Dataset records
-*-*-

/-! ### setGate -/

@[simp] theorem State.setGate_pending (s : State) (b : Nat) (g : Gate) : (s.setGate b g).pending = s.pending := rfl
@[simp] theorem State.setGate_regs (s : State) (b : Nat) (g : Gate) : (s.setGate b g).regs = s.regs := rfl
@[simp] theorem State.setGate_counters (s : State) (b : Nat) (g : Gate) : (s.setGate b g).counters = s.counters := rfl
@[simp] theorem State.setGate_exec (s : State) (b : Nat) (g : Gate) : (s.setGate b g).exec = s.exec := rfl
@[simp] theorem State.setGate_seqs (s : State) (b : Nat) (g : Gate) : (s.setGate b g).seqs = s.seqs := rfl
@[simp] theorem State.setGate_queues (s : State) (b : Nat) (g : Gate) : (s.setGate b g).queues = s.queues := rfl
@[simp] theorem State.setGate_vtg (s : State) (b : Nat) (g : Gate) : (s.setGate b g).vtg = s.vtg := rfl
@[simp] theorem State.setGate_hif (s : State) (b : Nat) (g : Gate) : (s.setGate b g).hif = s.hif := rfl
@[simp] theorem State.setGate_tim (s : State) (b : Nat) (g : Gate) : (s.setGate b g).tim = s.tim := rfl
@[simp] theorem State.setGate_conv (s : State) (b : Nat) (g : Gate) : (s.setGate b g).conv = s.conv := rfl
@[simp] theorem State.setGate_calEng (s : State) (b : Nat) (g : Gate) : (s.setGate b g).calEng = s.calEng := rfl
@[simp] theorem State.setGate_capture (s : State) (b : Nat) (g : Gate) : (s.setGate b g).capture = s.capture := rfl
@[simp] theorem State.setGate_rx (s : State) (b : Nat) (g : Gate) : (s.setGate b g).rx = s.rx := rfl
@[simp] theorem State.setGate_tx (s : State) (b : Nat) (g : Gate) : (s.setGate b g).tx = s.tx := rfl
@[simp] theorem State.setGate_pool (s : State) (b : Nat) (g : Gate) : (s.setGate b g).pool = s.pool := rfl
@[simp] theorem State.setGate_align (s : State) (b : Nat) (g : Gate) : (s.setGate b g).align = s.align := rfl
@[simp] theorem State.setGate_tdl (s : State) (b : Nat) (g : Gate) : (s.setGate b g).tdl = s.tdl := rfl
@[simp] theorem State.setGate_lfr (s : State) (b : Nat) (g : Gate) : (s.setGate b g).lfr = s.lfr := rfl
@[simp] theorem State.setGate_grid (s : State) (b : Nat) (g : Gate) : (s.setGate b g).grid = s.grid := rfl
@[simp] theorem State.setGate_mems (s : State) (b : Nat) (g : Gate) : (s.setGate b g).mems = s.mems := rfl
@[simp] theorem State.setGate_chans (s : State) (b : Nat) (g : Gate) : (s.setGate b g).chans = s.chans := rfl
@[simp] theorem State.setGate_cip (s : State) (b : Nat) (g : Gate) : (s.setGate b g).cip = s.cip := rfl
@[simp] theorem State.setGate_svcSol (s : State) (b : Nat) (g : Gate) : (s.setGate b g).svcSol = s.svcSol := rfl
@[simp] theorem State.setGate_clients (s : State) (b : Nat) (g : Gate) : (s.setGate b g).clients = s.clients := rfl
@[simp] theorem State.setGate_gfp (s : State) (b : Nat) (g : Gate) : (s.setGate b g).gfp = s.gfp := rfl
@[simp] theorem State.setGate_lanes (s : State) (b : Nat) (g : Gate) : (s.setGate b g).lanes = s.lanes := rfl
@[simp] theorem State.setGate_calendars (s : State) (b : Nat) (g : Gate) : (s.setGate b g).calendars = s.calendars := rfl
@[simp] theorem State.setGate_cel (s : State) (b : Nat) (g : Gate) : (s.setGate b g).cel = s.cel := rfl
@[simp] theorem State.setGate_pry (s : State) (b : Nat) (g : Gate) : (s.setGate b g).pry = s.pry := rfl
@[simp] theorem State.setGate_mon (s : State) (b : Nat) (g : Gate) : (s.setGate b g).mon = s.mon := rfl
@[simp] theorem State.setGate_cask (s : State) (b : Nat) (g : Gate) : (s.setGate b g).cask = s.cask := rfl
@[simp] theorem State.setGate_free (s : State) (b : Nat) (g : Gate) : (s.setGate b g).free = s.free := rfl
@[simp] theorem State.setGate_rd (s : State) (b : Nat) (g : Gate) (f : Fld) (is : List Nat) : (s.setGate b g).rd f is = s.rd f is := rfl
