theorem seqCase {i : Instr} (p : Fin 16) (h : i.programSq = some p) (w : i.wf = decide (p ≠ 0)) : Statement i := fun t q e => by
  rw [h] at e; cases e; rw [w] at t; exact of_decide_eq_true t
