/-- A restart is due. The entry of a program on sequencer 1 is in flight, and the journal queue is being taken by a sequencer 8192
that the device does not have: its scratch row 0 is row 2^24 of memory class 5, whose key is that of row 0 of image 0 of the vintage
store. The next row of class 5 that is stored takes an injected error. -/
def strayTaker : State :=
  { State.reset with
    ctl := { Ctl.reset with ccPending := true }
    exec := { Exec.reset with inFlight := [(1, some ⟨0, 0, 0, 0⟩)] }
    seqs := [(8192, { Seq.idle with pktQ := some 32 })]
    queues := [(32, { Queue.empty with taker := some 8192 })]
    cel := { State.reset.cel with inj := some ⟨5, 0, 1, true⟩ } }

/-- The image of CURRENT has no bad row before the restart. -/
theorem strayTaker_sound : Sound strayTaker 0 := fun _ h => (nomatch h)

/-- Whether CURRENT is valid after a command; true where it answers no next state. -/
def validAfter : Out → Bool
  | .next t => t.vtg.curValid
  | _ => true

theorem strayTaker_invalid {t : State} (h : exec .executiveRestart strayTaker = .next t) : t.vtg.curValid = false := by
  have hrun : validAfter (exec .executiveRestart strayTaker) = false := by decide +kernel
  rwa [h] at hrun

/-- Refutes O10: the restart closes the entries in flight before it reads CURRENT, and over every state their records may be stored
in a row that the vintage store reads as its own, which leaves CURRENT invalid though its image was sound. -/
theorem not_controlComplexReset : ¬ Obligations.ControlComplexReset := by
  unfold Obligations.ControlComplexReset
  intro h
  obtain ⟨-, -, hrestart, -⟩ := h.1 strayTaker
  obtain ⟨t, ht, hvalid, -⟩ := hrestart rfl rfl rfl rfl strayTaker_sound
  rw [strayTaker_invalid ht] at hvalid
  exact Bool.false_ne_true hvalid

end Sys2Proof.Machine
end


section
/-!
The invariants of every command: the memories are in canonical form (O4), and a sequencer that runs no program is named by no claim
(O5). `State.Inv` holds either of them, by `Watch`; a lemma `State.Inv.f` says that the operation `State.f` keeps both. They stand in
the order of the model's definitions; one case per command then puts them together.
-/

namespace Sys2Proof.Machine

/-! ### What is watched -/

/-- Which invariant is meant: the canonical form of the memories, or that sequencer q runs a program unless no claim names it. -/
inductive Watch where
  | memories
  | claims (q : Nat)

/-- Sequencer q holds the resource or waits for it. -/
def Claim.Names (x : Claim) (q : Nat) : Prop := x.holder = some q ∨ q ∈ x.waiters

def Claim.NoneNames (l : Tab Claim) (q : Nat) : Prop := ∀ e ∈ l, ¬ e.2.Names q

def State.Inv (ω : Watch) (s : State) : Prop :=
  match ω with
  | .memories => s.memWf = true
  | .claims q => (s.seq q).live = true ∨ Claim.NoneNames s.exec.claims q

def Out.Inv (ω : Watch) (o : Out) : Prop := ∀ t, o = .next t → t.Inv ω

theorem Out.Inv.next {ω : Watch} {s : State} (h : s.Inv ω) : Out.Inv ω (.next s) := by
  rintro t ⟨⟩
  exact h

/-- What the invariants read of the executive. -/
def Exec.tables (x : Exec) : Tab (Option Word) × Tab (Option Word) × Tab Claim := (x.store, x.loadBuf, x.claims)

/-- What they read of the cellar and of the on-chip memories. -/
def Cel.tables (x : Cel) : Tab Bool × Tab (List Nat) × Tab (List Nat) × Tab Bool × Tab (List Nat) :=
  (x.rows, x.bad, x.blocks, x.lines, x.hard)

theorem Cel.wf_of_tables {x y : Cel} (h : x.tables = y.tables) : x.wf = y.wf := by
  simp only [Cel.tables, Prod.mk.injEq] at h
  obtain ⟨hr, hb, hk, hl, hh⟩ := h
  simp only [Cel.wf, hr, hb, hk, hl, hh]

/-- A change of a sequencer that goes on with its program, if it ran one, and leaves its scratch in canonical form. -/
structure Seq.Keeps (x y : Seq) : Prop where
  live : x.live = true → y.live = true
  scratch : tabWf 0 x.scratch = true → tabWf 0 y.scratch = true

variable {ω : Watch} {s t : State}

/-- The invariants survive what leaves the stores, the claims and the sequencers alone. -/
theorem State.Inv.updTables (h : s.Inv ω) {pending regs counters ctl exec queues vtg hif tim conv calEng capture rx tx pool align tdl
    lfr grid mems chans cip svcSol clients gfp lanes calendars cel pry mon free} (he : exec.tables = s.exec.tables)
    (hh : hif.hostMem = s.hif.hostMem) (hc : cel.tables = s.cel.tables) :
    State.Inv ω ⟨pending, regs, counters, ctl, exec, s.seqs, queues, vtg, hif, tim, conv, calEng, capture, rx, tx, pool, align, tdl,
      lfr, grid, mems, chans, cip, svcSol, clients, gfp, lanes, calendars, cel, pry, mon, s.cask, free⟩ := by
  simp only [Exec.tables, Prod.mk.injEq] at he
  obtain ⟨hs, hb, hk⟩ := he
  cases ω with
  | memories => simpa only [State.Inv, State.memWf, hs, hb, hh, Cel.wf_of_tables hc] using h
  | claims q => simpa only [State.Inv, State.seq, hk] using h

theorem State.Inv.upd (h : s.Inv ω) {pending regs counters ctl exec queues vtg hif tim conv calEng capture rx tx pool align tdl lfr
    grid mems chans cip svcSol clients gfp lanes calendars cel pry mon free}
    (hk : (exec.tables, hif.hostMem, cel.tables) = (s.exec.tables, s.hif.hostMem, s.cel.tables)) :
    State.Inv ω ⟨pending, regs, counters, ctl, exec, s.seqs, queues, vtg, hif, tim, conv, calEng, capture, rx, tx, pool, align, tdl,
      lfr, grid, mems, chans, cip, svcSol, clients, gfp, lanes, calendars, cel, pry, mon, s.cask, free⟩ := by
  simp only [Prod.mk.injEq] at hk
  obtain ⟨he, hh, hc⟩ := hk
  exact h.updTables he hh hc

theorem State.Inv.ite {c : Prop} {_ : Decidable c} (hs : s.Inv ω) (ht : t.Inv ω) : (if c then s else t).Inv ω := by
  split <;> assumption

/-- Something more is done where a condition holds. -/
theorem State.Inv.iteL {c : Prop} {_ : Decidable c} (hs : s.Inv ω) (ht : s.Inv ω → t.Inv ω) : (if c then t else s).Inv ω :=
  .ite (ht hs) hs

/-- Something more is done where a condition does not hold. -/
theorem State.Inv.iteR {c : Prop} {_ : Decidable c} (hs : s.Inv ω) (ht : s.Inv ω → t.Inv ω) : (if c then s else t).Inv ω :=
  .ite hs (ht hs)

/-- One of two things more is done where a condition holds. -/
theorem State.Inv.iteTwice {u : State} {c d : Prop} {_ : Decidable c} {_ : Decidable d} (hs : s.Inv ω) (ht : s.Inv ω → t.Inv ω)
    (hu : s.Inv ω → u.Inv ω) : (if c then t else if d then u else s).Inv ω :=
  .ite (ht hs) (.ite (hu hs) hs)

/-- One of two things is done that answer with something more than the state. -/
theorem State.Inv.iteSnd {α : Type} {c : Prop} {_ : Decidable c} {x y : α × State} (hx : x.2.Inv ω) (hy : y.2.Inv ω) :
    (if c then x else y).2.Inv ω := by
  split <;> assumption

theorem State.Inv.forEach {α : Type} {f : α → State → State} {l : List α} (hf : ∀ a s, s.Inv ω → (f a s).Inv ω) (h : s.Inv ω) :
    (Machine.forEach f l s).Inv ω := by
  induction l generalizing s with
  | nil => exact h
  | cons a l ih => exact ih (hf a s h)

/-- A fold whose accumulator carries the state. -/
theorem State.Inv.foldl {α β : Type} {f : β × State → α → β × State} {l : List α} {r : β × State}
    (hf : ∀ r a, r.2.Inv ω → (f r a).2.Inv ω) (h : r.2.Inv ω) : (l.foldl f r).2.Inv ω := by
  induction l generalizing r with
  | nil => exact h
  | cons a l ih => exact ih (hf r a h)

/-! ### The sequencers and the claims -/

theorem mem_tabErase {α : Type} {t : Tab α} {n : Nat} {e : Nat × α} (h : e ∈ tabErase t n) : e ∈ t := by
  induction t with
  | nil => exact h
  | cons a t ih =>
    obtain ⟨k, v⟩ := a
    rw [tabErase] at h
    split at h
    · exact List.mem_cons_of_mem _ (ih h)
    · obtain rfl | h := List.mem_cons.mp h
      · exact List.mem_cons_self
      · exact List.mem_cons_of_mem _ (ih h)
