-- ==== Sys2Proof/WellFormed.lean ====
section
/-! DEFINITION. Which instructions the encodings of 30_encoding.md can spell: the checks that the types of
the operands do not already make. -/

namespace Sys2Proof

/-- The reserved host addresses: 0x0A to 0x0E, 0x15 to 0x1F, 0x45 to 0x5F (30_encoding.md R78). -/
def reservedAddr (a : RegAddr) : Bool :=
  (0x0A#7 ≤ a && a ≤ 0x0E#7) || (0x15#7 ≤ a && a ≤ 0x1F#7) || (0x45#7 ≤ a && a ≤ 0x5F#7)

/-- The checks. WR_RD_reserved names a reserved address (30_encoding.md R78). SEND stages at most 32 bytes,
since it writes TXB_DATA[i] for each (R83, R84). A FRAME has as many data fields as its length says (R80). -/
def WellFormed : Instr → Bool
  | .wrRdReserved _ a _ => reservedAddr a
  | .send _ _ _ _ ds => ds.length ≤ maxData
  | .frame _ _ _ _ l ds => ds.length == l.v.toNat
  | .bit1 | .bit0 | .start | .ackSlotNotAcked
  | .ackSlotAcked | .fieldMode _ | .fieldMaster _ | .fieldSlave _
  | .fieldControl _ | .fieldLength _ | .fieldData _ | .wrCtrl _
  | .rdCtrl | .wrStatus _ | .rdStatus | .wrTxResult _
  | .rdTxResult | .wrRxResult _ | .rdRxResult | .wrOwnAddr _
  | .rdOwnAddr | .wrPeerAddr _ | .rdPeerAddr | .wrBcastAddr _
  | .rdBcastAddr | .wrCtrlFlags _ | .rdCtrlFlags | .wrRegTsLo _
  | .rdRegTsLo | .wrRegTsHi _ | .rdRegTsHi | .wrCmd _
  | .rdCmd | .wrTxbMode _ | .rdTxbMode | .wrTxbMaster _
  | .rdTxbMaster | .wrTxbSlave _ | .rdTxbSlave | .wrTxbCtrl _
  | .rdTxbCtrl | .wrTxbLen _ | .rdTxbLen | .wrFrMode _
  | .rdFrMode | .wrFrMaster _ | .rdFrMaster | .wrFrSlave _
  | .rdFrSlave | .wrFrCtrl _ | .rdFrCtrl | .wrFrLen _
  | .rdFrLen | .wrTxbDataI _ _ | .rdTxbDataI _ | .wrFrDataI _ _
  | .rdFrDataI _ | .txgo | .config _ _ _ _ | .ctrlset _ _ => true

end Sys2Proof
end

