/-- R145, at tick level: a transmit pass that ends with RESP_ACTIVE = 1 sets REGISTERED and REG_TS whatever its
result was, and clears RESP_ACTIVE; with RESP_ACTIVE = 0 it leaves both as they were. RX_RESULT keeps its
value. -/
def Obligations.ResponderPassEndRegisters : Prop :=
  ∀ (s : State) (ext : Bool) (ts : Stamp), s.fault = none → s.phase = .txBit ∨ s.phase = .txAck →
    (tick ext ts s).phase = .idle →
    (tick ext ts s).respActive = false ∧ (tick ext ts s).rxResult = s.rxResult ∧
    (s.respActive = true → (tick ext ts s).registered = true ∧ (tick ext ts s).regTs = ts) ∧
    (s.respActive = false →
      (tick ext ts s).registered = s.registered ∧ (tick ext ts s).regTs = s.regTs)

/-- R169: the complete list of writes of REGISTERED and REG_TS, at tick level; no host operation reaches
them. -/
def Obligations.RegistrationChangesOnlyWhereListed : Prop :=
  (∀ (s : State) (ext : Bool) (ts : Stamp),
    let t := tick ext ts s
    let set := (s.forme = true ∧ (s.phase = .rxMeas ∨ s.phase = .rxAckdrive) ∧ t.elem = .fin) ∨
      (s.respActive = true ∧ (s.phase = .txBit ∨ s.phase = .txAck) ∧ t.phase = .idle)
    let clear := s.forme = true ∧ s.phase = .rxMeas ∧
      (s.elem = .el .control .par ∨ s.elem = .el .length .par ∨
        (s.elem = .el .data .par ∧ s.par.clearRegOnDataParity = true)) ∧
      s.busOut = false ∧ ext = false ∧ decide (s.cnt.toNat ≤ s.par.tThresh) ≠ s.parity
    (t.registered = s.registered ∧ t.regTs = s.regTs) ∨
    (set ∧ t.registered = true ∧ t.regTs = ts) ∨
    (clear ∧ t.registered = false ∧ t.regTs = s.regTs)) ∧
  ∀ (w : HostWord) (s : State), (hostOp w s).registered = s.registered ∧ (hostOp w s).regTs = s.regTs

/-! ## Frames of the tick, and the whole machine -/

/-- R32, R39, R179, R203: a tick and a wire row leave the host's registers, the parameters and the
scheduled inputs as they were; TX_PENDING is only ever cleared, and only by an IDLE step. -/
def Obligations.TicksLeaveHostRegisters : Prop :=
  (∀ (s : State) (ext : Bool) (ts : Stamp),
    (tick ext ts s).txPending = (s.txPending && !decide (s.phase = .idle))) ∧
  (∀ (s : State) (ext : Bool) (ts : Stamp) (t : State), t = tick ext ts s →
    t.txb = s.txb ∧ t.ownAddr = s.ownAddr ∧ t.peerAddr = s.peerAddr ∧ t.bcastAddr = s.bcastAddr ∧
    t.ctrlFlags = s.ctrlFlags ∧ t.filterEn = s.filterEn ∧ t.errlogEn = s.errlogEn ∧ t.par = s.par ∧
    t.feed = s.feed ∧ t.opTick = s.opTick ∧ t.reads = s.reads ∧ t.time = s.time + 1 ∧ s.events <+: t.events) ∧
  ∀ (i : Instr) (s t : State), isHostRow i = false → exec i s = .next t →
    t.txb = s.txb ∧ t.ownAddr = s.ownAddr ∧ t.peerAddr = s.peerAddr ∧ t.bcastAddr = s.bcastAddr ∧
    t.ctrlFlags = s.ctrlFlags ∧ t.filterEn = s.filterEn ∧ t.errlogEn = s.errlogEn ∧ t.par = s.par ∧
    t.feed = s.feed ∧ t.opTick = s.opTick ∧ t.reads = s.reads ∧ s.time ≤ t.time ∧ s.events <+: t.events

/-- R60, R120, R213: a tick of a transmit pass leaves FRAME, the last receive result and FORME as they were,
and takes no pending transmit. -/
def Obligations.TransmitPassKeepsFrame : Prop :=
  ∀ (s : State) (ext : Bool) (ts : Stamp) (t : State),
    s.phase = .arb ∨ s.phase = .txBit ∨ s.phase = .txAck → t = tick ext ts s →
    t.frame = s.frame ∧ t.rxResult = s.rxResult ∧ t.forme = s.forme ∧ t.txPending = s.txPending

/-- R62 to R65, R80, R221: a wire row lasts the ticks of its symbols: from every state with no fault, exec answers a next
state, that many ticks on unless the model stopped. -/
def Obligations.WireRowsTakeTheirPeriods : Prop :=
  ∀ (i : Instr) (s : State), isHostRow i = false → s.fault = none → s.par.SourceTiming →
    ∃ t, exec i s = .next t ∧ (t.fault = none → t.time = s.time + rowTicks i)

/-- R93: in IDLE the watchdog count goes up by one a tick and is cleared with one kick when it reaches
WDT_KICK_INTERVAL; in every other phase it is cleared and no kick comes. At tick level. -/
def Obligations.WatchdogKicks : Prop :=
  ∀ (s : State) (ext : Bool) (ts : Stamp),
    let t := tick ext ts s
    let kick := decide (s.phase = .idle ∧ s.wdtcnt + 1 = s.par.wdtKickInterval)
    t.wdtcnt = (if s.phase = .idle ∧ kick = false then s.wdtcnt + 1 else 0) ∧
    ∃ es, t.events = s.events ++ (if kick then [(s.time, .wdtKick)] else []) ++ es ∧ kickCount es = 0

/-- R93, R122: n ticks of a quiet line in IDLE with nothing pending kick the watchdog once for every
WDT_KICK_INTERVAL ticks, emit no other event and change nothing else but the tick number. -/
def Obligations.QuietIdleKicksEveryInterval : Prop :=
  ∀ (s : State) (n : Nat), s.fault = none → s.phase = .idle → s.busOut = false → s.txPending = false →
    s.wdtcnt.toNat < s.par.wdtKickInterval.toNat →
    ∃ t, drive (List.replicate n false) s = t ∧
      t.wdtcnt.toNat = (s.wdtcnt.toNat + n) % s.par.wdtKickInterval.toNat ∧
      kickCount t.events = kickCount s.events + (s.wdtcnt.toNat + n) / s.par.wdtKickInterval.toNat ∧
      passEvents t.events = passEvents s.events ∧
      { t with wdtcnt := s.wdtcnt, events := s.events } = { s with time := s.time + n }

/-- R74: the layout of STATUS, its bits 7:4 the code of PHASE in the table of R22. -/
def Obligations.StatusLayout : Prop :=
  ∀ s : State,
    (hostRead 0x01#7 s).getLsbD 0 = decide (s.phase ≠ .idle) ∧ (hostRead 0x01#7 s).getLsbD 1 = s.txPending ∧
    (hostRead 0x01#7 s).getLsbD 2 = s.registered ∧ (hostRead 0x01#7 s).getLsbD 3 = s.respActive ∧
    (hostRead 0x01#7 s).extractLsb' 4 4 =
      (match s.phase with
        | .idle => 0
        | .startMeas => 1
        | .rxWaithigh => 2
        | .rxMeas => 3
        | .rxRemain => 4
        | .rxAckdrive => 5
        | .arb => 6
        | .txBit => 7
        | .txAck => 8) ∧
    (hostRead 0x01#7 s).extractLsb' 8 8 = 0

/-- R102: the laws of Parity and its values. -/
def Obligations.ParityLaws : Prop :=
  (∀ (w : Nat) (v : BitVec w), parityOf v = decide (((msbFirst v w).filter id).length % 2 = 1)) ∧
  (∀ w : Nat, parityOf (0 : BitVec w) = false) ∧
  (∀ (w : Nat) (a b : BitVec w), parityOf (a ^^^ b) = (parityOf a ^^ parityOf b)) ∧
  (∀ (w n : Nat) (v : BitVec w), w ≤ n → parityOf (v.setWidth n) = parityOf v) ∧
  (∀ (w : Nat) (v : BitVec w), ((msbFirst v w ++ [parityOf v]).filter id).length % 2 = 0) ∧
  parityOf (0x140 : BitVec 12) = false ∧ parityOf (0x130 : BitVec 12) = true ∧
  parityOf (0xE : BitVec 4) = true ∧ parityOf (0x01 : BitVec 8) = true ∧ parityOf (0x1F : BitVec 8) = true ∧
  parityOf (0xAB : BitVec 8) = true ∧ parityOf (0xFFF : BitVec 12) = false

/-- The reset state meets the invariant, whatever the free parameters are (log 4). -/
def Obligations.InvariantAtReset : Prop := Inv State.reset

/-- R22, R89, R90, R96, R71 to R73: every step keeps the invariant: the block is at a legal place of a pass, its
counters are inside their bounds, its results hold codes that are written, and never a state no rule
covers; nor is an operation noted for a tick to come (log 20). -/
def Obligations.InvariantKeptByStep : Prop :=
  ∀ s t : State, Inv s → step s = .next t → Inv t

/-! ## Several blocks on one line -/

/-- R200, R20: the level of the line is high if any block or the remaining nodes drive it, and a tick of all the blocks
gives every running block that one level as its sample. That the blocks are a list stepped together, and that a block
stopped by FAULT stays as it is and keeps its drive, is the model's choice (log 17). -/
def Obligations.NodesSampleOneLevel : Prop :=
  ∀ (nodes : List State) (ext : Bool) (ts : Stamp),
    (busLevel ext nodes = true ↔ ext = true ∨ ∃ n ∈ nodes, n.busOut = true) ∧
    (∀ n ∈ nodes, lineOf (busLevel ext nodes) n = busLevel ext nodes) ∧
    ∀ L : Bool, (L = true ↔ ext = true ∨ ∃ n ∈ nodes, n.busOut = true) →
      busTick ext ts nodes = nodes.map fun n =>
        if n.fault = none then { arm L ts (watchdog n) with time := n.time + 1 } else n

/-- R109, R111, R121: two blocks that start values of one field in the same tick send in lockstep, and the line
carries the AND of the two values. That the blocks on one line are a list stepped together is the model's choice
(log 17). -/
def Obligations.LockstepCarriesTheAnd : Prop :=
  ∀ (s1 s2 : State) (f : FieldCode) (v1 v2 : BitVec 12) (t : Nat),
    s1.fault = none → s2.fault = none → s1.par = s2.par → s1.par.SourceTiming →
    fieldValue s1.frame s1.didx f = some v1 → fieldValue s2.frame s2.didx f = some v2 →
    levelTrace (List.replicate (10 * fieldWidth f) false) t [txAt f s1, txAt f s2] =
      wave s1.par ((msbFirst (v1 &&& v2) (fieldWidth f)).map symbolOf)
end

-*-*-

* Exercise goal
When a line in the records above contains the word "memWf", copy it.

* Expected answer
  | .memories => s.memWf = true
  | memories => simpa only [State.Inv, State.memWf, hs, hb, hh, Cel.wf_of_tables hc] using h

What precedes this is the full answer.